Stored data entries:
▶
/-- Controller C with a RAM bank selected (R152, R153). -/
theorem cartRead_cartWrite_c (c : Cart) (n : Nat) (v : Byte) (m : MbcC) (hw : c.ram.wf) (hc : c.mbc = .c m)
    (hn : ¬ n < 0x8000) (he : m.ramEnable = true) (hsel : m.sel.toNat ≤ 3) (hr : mbcCRamOffset c m n < c.ramLen) :
    cartRead (cartWrite c n v) n = v := by
  have he' : ¬ m.ramEnable = false := by simp [he]
  rw [cartWrite_c c n v m hc hn, if_neg he', if_pos hsel, cartRead_c _ n m (by rw [ramSet_mbc, hc]) hn, if_neg he',
    if_pos hsel, mbcCRamOffset_ramSet]
  exact ramGet_ramSet_same c _ v hw hr

/-- Controller C with a clock register selected: the latched copy is read and the live one written (R152, R153). -/
theorem cart_c_clock (c : Cart) (n : Nat) (v : Byte) (m : MbcC) (hc : c.mbc = .c m) (hn : ¬ n < 0x8000)
    (he : m.ramEnable = true) (h8 : 8 ≤ m.sel.toNat) (h12 : m.sel.toNat ≤ 12) (hr : m.hasRtc = true) :
    cartRead c n = rtcGet m.rtcLatched m.sel.toNat ∧
      cartWrite c n v = { c with mbc := .c { m with rtcLive := rtcSet m.rtcLive m.sel.toNat v } } := by
  have he' : ¬ m.ramEnable = false := by simp [he]
  have hbank : ¬ m.sel.toNat ≤ 3 := by omega
  have hclock : 8 ≤ m.sel.toNat ∧ m.sel.toNat ≤ 12 ∧ m.hasRtc = true := ⟨h8, h12, hr⟩
  rw [cartRead_c c n m hc hn, cartWrite_c c n v m hc hn, if_neg he', if_neg he', if_neg hbank, if_neg hbank,
    if_pos hclock, if_pos hclock]
  exact ⟨rfl, rfl⟩

/-- Controller C with a selector that names nothing (R152, R153). -/
theorem cart_c_unmapped (c : Cart) (n : Nat) (v : Byte) (m : MbcC) (hc : c.mbc = .c m) (hn : ¬ n < 0x8000)
    (h3 : 3 < m.sel.toNat) (h : m.sel.toNat < 8 ∨ 12 < m.sel.toNat ∨ m.hasRtc = false) :
    cartRead c n = 0xFF ∧ cartWrite c n v = c := by
  have hclock : ¬ (8 ≤ m.sel.toNat ∧ m.sel.toNat ≤ 12 ∧ m.hasRtc = true) := fun ⟨h8, h12, hr⟩ => by
    rcases h with h | h | h
    · omega
    · omega
    · simp [h] at hr
  have hbank : ¬ m.sel.toNat ≤ 3 := by omega
  rw [cartRead_c c n m hc hn, cartWrite_c c n v m hc hn, if_neg hbank, if_neg hbank, if_neg hclock, if_neg hclock,
    ite_self, ite_self]
  exact ⟨rfl, rfl⟩

/-- Settles O46, one variant after the other. -/
theorem cartridgeRam : Obligations.CartridgeRam := by
  unfold Obligations.CartridgeRam
  intro c n v hinv hn _
  have hw := hinv.ram
  have hr : ¬ n < 0x8000 := by omega
  refine ⟨fun hc => cartRead_cartWrite_none c n v hw hc hr,
    fun m hc => ⟨cart_a_disabled c n v m hc hr, cartRead_cartWrite_a c n v m hw hc hr⟩,
    fun m hc => ⟨cart_b_disabled c n v m hc hr, fun he j hj _ => cartRead_cartWrite_b c n j v m hw hc hn hj he⟩,
    fun m hc => ⟨cart_c_disabled c n v m hc hr, cartRead_cartWrite_c c n v m hw hc hr, fun he h8 h12 hrtc => ?_,
      fun _ => cart_c_unmapped c n v m hc hr⟩,
    fun hc j w => ⟨cartRead_unknown c j hc, cartWrite_unknown c j w hc⟩⟩
  obtain ⟨hread, hwrite⟩ := cart_c_clock c n v m hc hr he h8 h12 hrtc
  have hsel : 8 + (m.sel.toNat - 8) = m.sel.toNat := by omega
  have hget := rtcGet_eq m.rtcLatched (m.sel.toNat - 8) (by omega)
  have hset := rtcSet_bytes m.rtcLive (m.sel.toNat - 8) v (by omega)
  rw [hsel] at hget hset
  exact ⟨hread.trans hget, _, hwrite, hset⟩

/-! ### The header (R130-R133, R144, R160) -/

/-- Creation of a cartridge fails on a short image or a ROM-size code outside the table (R130, R132). -/
theorem createCart_error (p : Params) : (∃ e, createCart p = .error e) ↔
    p.cartRom.length < 0x150 ∨ 8 < (byteAt p.cartRom 0x148).toNat := by
  unfold createCart romSizeOfCode
  split_ifs with hlen hcode
  · simp [hlen]
  · simp [hlen, hcode]
  · simp [hlen, Nat.lt_of_not_le hcode]

theorem romSizeOfCode_some (code size : Nat) (h : romSizeOfCode code = some size) : size = 0x8000 <<< code := by
  unfold romSizeOfCode at h
  split at h
  · exact (Option.some.inj h).symm
  · cases h

/-- The RAM sizes of R133 as a table. -/
theorem ramSizeOfCode_eq : ∀ code, ramSizeOfCode code = [0, 2048, 8192, 32768, 131072, 65536].getD code 0
  | 0 | 1 | 2 | 3 | 4 | 5 => rfl
  | _ + 6 => rfl

/-- The variants of R131 as a table. -/
theorem mbcOfType_eq (code : Nat) : mbcOfType code =
    if code = 0x00 ∨ code = 0x08 ∨ code = 0x09 then .none
    else if code = 0x01 ∨ code = 0x02 ∨ code = 0x03 then .a mbcAInit
    else if code = 0x05 ∨ code = 0x06 then .b mbcBInit
    else if code = 0x0F ∨ code = 0x10 then .c (mbcCInit true)
    else if code = 0x11 ∨ code = 0x12 ∨ code = 0x13 then .c (mbcCInit false)
    else .unknown := by
  unfold mbcOfType
  split <;> simp_all

/-- Controller B has 512 bytes of RAM whatever the code (R144). -/
theorem ramSizeOf_eq (code ramCode : Nat) : ramSizeOf (mbcOfType code) ramCode =
    if code = 5 ∨ code = 6 then 512 else [0, 2048, 8192, 32768, 131072, 65536].getD ramCode 0 := by
  rw [← ramSizeOfCode_eq]
  unfold mbcOfType
  split <;> simp_all [ramSizeOf]

/-- Settles O57: the header's tables. -/
theorem cartridgeCreation : Obligations.CartridgeCreation := by
  unfold Obligations.CartridgeCreation
  intro p
  refine ⟨(create_error p).trans (createCart_error p), fun s hs => ?_⟩
  obtain ⟨-, size, hsize, hc⟩ := createCart_ok p s.cart (create_ok p s hs).1
  rw [hc]
  exact ⟨romSizeOfCode_some _ _ hsize, rfl, ramSizeOf_eq _ _, mbcOfType_eq _⟩

end Sys2Proof.Machine
end

section
/-! SUPPORT. The decoder and the encoder (30_encoding.md R200-R220): the fields of a byte, the encoding of each form in its
fields, and that the two undo each other. -/

namespace Sys2Proof.Machine

/-! ### The fields x, y, z of a byte (R201) and the operand codes (R203, R210, R225) -/

/-- A byte is its fields. -/
theorem exists_fields (b : Byte) : ∃ (x : BitVec 2) (y z : BitVec 3), x ++ y ++ z = b :=
  ⟨b.extractLsb' 6 2, b.extractLsb' 3 3, b.extractLsb' 0 3, calc
    b.extractLsb' 6 2 ++ b.extractLsb' 3 3 ++ b.extractLsb' 0 3
    _ = b.extractLsb' 3 5 ++ b.extractLsb' 0 3 :=
      congrArg (· ++ b.extractLsb' 0 3) (BitVec.extractLsb'_append_extractLsb'_eq_extractLsb' rfl)
    _ = b := BitVec.extractLsb'_append_extractLsb'⟩

/-- A word is its high and low byte (R209). -/
theorem word_of_bytes (n : Word) : n.extractLsb' 8 8 ++ n.extractLsb' 0 8 = n := BitVec.extractLsb'_append_extractLsb'

section
variable (x : BitVec 2) (y z : BitVec 3)

@[simp] theorem fields_x : (x ++ y ++ z).extractLsb' 6 2 = x := by
  rw [BitVec.extractLsb'_append_eq_of_le (by decide)]
  exact BitVec.extractLsb'_append_eq_left

@[simp] theorem fields_y : (x ++ y ++ z).extractLsb' 3 3 = y := by
  rw [BitVec.extractLsb'_append_eq_of_le (by decide)]
  exact BitVec.extractLsb'_append_eq_right

@[simp] theorem fields_z : (x ++ y ++ z).extractLsb' 0 3 = z := BitVec.extractLsb'_append_eq_right

end

theorem block_cases : ∀ x : BitVec 2, x = 0#2 ∨ x = 1#2 ∨ x = 2#2 ∨ x = 3#2 := by decide

theorem field_cases : ∀ y : BitVec 3, y = 0 ∨ y = 1 ∨ y = 2 ∨ y = 3 ∨ y = 4 ∨ y = 5 ∨ y = 6 ∨ y = 7 := by decide

@[simp] theorem codeOfR8_r8OfCode : ∀ z : BitVec 3, codeOfR8 (r8OfCode z.toNat) = z := by decide
@[simp] theorem codeOfAlu_aluOfCode : ∀ y : BitVec 3, codeOfAlu (aluOfCode y.toNat) = y := by decide
@[simp] theorem codeOfRot_rotOfCode : ∀ y : BitVec 3, codeOfRot (rotOfCode y.toNat) = y := by decide
@[simp] theorem codeOfBit_bitOfCode : ∀ y : BitVec 3, codeOfBit (bitOfCode y.toNat) = y := by decide

@[simp] theorem r8OfCode_codeOfR8 (r : R8) : r8OfCode (codeOfR8 r).toNat = r := by
  cases r with
  | reg r => cases r <;> rfl
  | atHl => rfl

@[simp] theorem aluOfCode_codeOfAlu (op : AluOp) : aluOfCode (codeOfAlu op).toNat = op := by cases op <;> rfl
@[simp] theorem rotOfCode_codeOfRot (op : RotOp) : rotOfCode (codeOfRot op).toNat = op := by cases op <;> rfl
@[simp] theorem bitOfCode_codeOfBit (b : BitIx) : bitOfCode (codeOfBit b).toNat = b := by cases b <;> rfl

/-! ### The forms of blocks 1 and 2 and of the prefixed table: their bytes, and what the prefixed ones run -/

section
variable (r : R8) (s : State)

theorem encode_ldInstr (dst : R8) : encode (ldInstr dst r) = [1#2 ++ codeOfR8 dst ++ codeOfR8 r] := by
  unfold ldInstr
  split <;> rfl

theorem encode_aluInstr (op : AluOp) : encode (aluInstr op r) = [2#2 ++ codeOfAlu op ++ codeOfR8 r] := by
  unfold aluInstr
  split <;> rfl

theorem encode_rotInstr (op : RotOp) : encode (rotInstr op r) = [0xCB, 0#2 ++ codeOfRot op ++ codeOfR8 r] := by
  unfold rotInstr
  split <;> rfl

theorem encode_bitInstr (b : BitIx) : encode (bitInstr b r) = [0xCB, 1#2 ++ codeOfBit b ++ codeOfR8 r] := by
  unfold bitInstr
  split <;> rfl

theorem encode_resInstr (b : BitIx) : encode (resInstr b r) = [0xCB, 2#2 ++ codeOfBit b ++ codeOfR8 r] := by
  unfold resInstr
  split <;> rfl

theorem encode_setInstr (b : BitIx) : encode (setInstr b r) = [0xCB, 3#2 ++ codeOfBit b ++ codeOfR8 r] := by
  unfold setInstr
  split <;> rfl

theorem exec_rotInstr (op : RotOp) :
    exec (rotInstr op r) s = finish (if r = .atHl then 4 else 2) (rotR8 op r s) := by
  unfold rotInstr
  split <;> rfl

theorem exec_bitInstr (b : BitIx) :
    exec (bitInstr b r) s = finish (if r = .atHl then 3 else 2) (testBitR8 b r s) := by
  unfold bitInstr
  split <;> rfl

theorem exec_resInstr (b : BitIx) :
    exec (resInstr b r) s = finish (if r = .atHl then 4 else 2) (resBitR8 b r s) := by
  unfold resInstr
  split <;> rfl

theorem exec_setInstr (b : BitIx) :
    exec (setInstr b r) s = finish (if r = .atHl then 4 else 2) (setBitR8 b r s) := by
  unfold setInstr
  split <;> rfl

end

/-! ### The blocks in their fields (R212, R213, R215) -/

section
variable (y z : BitVec 3) (b1 b2 : Byte)

theorem decodeBytes_block0 :
    decodeBytes (0#2 ++ y ++ z) b1 b2 = decodeBlock0 y.toNat z.toNat b1 (b2 ++ b1) := by
  simp only [decodeBytes, fields_x, fields_y, fields_z]; rfl

theorem decodeBytes_block1 :
    decodeBytes (1#2 ++ y ++ z) b1 b2 = ldInstr (r8OfCode y.toNat) (r8OfCode z.toNat) := by
  simp only [decodeBytes, fields_x, fields_y, fields_z]; rfl

theorem decodeBytes_block2 :
    decodeBytes (2#2 ++ y ++ z) b1 b2 = aluInstr (aluOfCode y.toNat) (r8OfCode z.toNat) := by
  simp only [decodeBytes, fields_x, fields_y, fields_z]; rfl

theorem decodeBytes_block3 :
    decodeBytes (3#2 ++ y ++ z) b1 b2 = decodeBlock3 y.toNat z.toNat b1 (b2 ++ b1) := by
  simp only [decodeBytes, fields_x, fields_y, fields_z]; rfl

theorem decodeBytes_prefix : decodeBytes 0xCB b1 b2 = decodeCb b1 := rfl

theorem decodeCb_rot : decodeCb (0#2 ++ y ++ z) = rotInstr (rotOfCode y.toNat) (r8OfCode z.toNat) := by
  simp only [decodeCb, fields_x, fields_y, fields_z]; rfl

theorem decodeCb_bit : decodeCb (1#2 ++ y ++ z) = bitInstr (bitOfCode y.toNat) (r8OfCode z.toNat) := by
  simp only [decodeCb, fields_x, fields_y, fields_z]; rfl

theorem decodeCb_res : decodeCb (2#2 ++ y ++ z) = resInstr (bitOfCode y.toNat) (r8OfCode z.toNat) := by
  simp only [decodeCb, fields_x, fields_y, fields_z]; rfl

theorem decodeCb_set : decodeCb (3#2 ++ y ++ z) = setInstr (bitOfCode y.toNat) (r8OfCode z.toNat) := by
  simp only [decodeCb, fields_x, fields_y, fields_z]; rfl

end

/-- The prefixed table gives every byte a well-formed instruction. -/
theorem wellFormed_decodeCb (b : Byte) : WellFormed (decodeCb b) = true := by
  unfold decodeCb
  dsimp only
  split
  · unfold rotInstr
    split <;> rfl
  · unfold bitInstr
    split <;> rfl
  · unfold resInstr
    split <;> rfl
  · unfold setInstr
    split <;> rfl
◀
Exercise objective
Look above for the line with "theorem mbcOfType_eq (code" and the line with "theorem ramSizeOf_eq (code", and reproduce exactly those two lines plus every line between, nothing more.

Output of the task
theorem mbcOfType_eq (code : Nat) : mbcOfType code =
    if code = 0x00 ∨ code = 0x08 ∨ code = 0x09 then .none
    else if code = 0x01 ∨ code = 0x02 ∨ code = 0x03 then .a mbcAInit
    else if code = 0x05 ∨ code = 0x06 then .b mbcBInit
    else if code = 0x0F ∨ code = 0x10 then .c (mbcCInit true)
    else if code = 0x11 ∨ code = 0x12 ∨ code = 0x13 then .c (mbcCInit false)
    else .unknown := by
  unfold mbcOfType
  split <;> simp_all

/-- Controller B has 512 bytes of RAM whatever the code (R144). -/
theorem ramSizeOf_eq (code ramCode : Nat) : ramSizeOf (mbcOfType code) ramCode =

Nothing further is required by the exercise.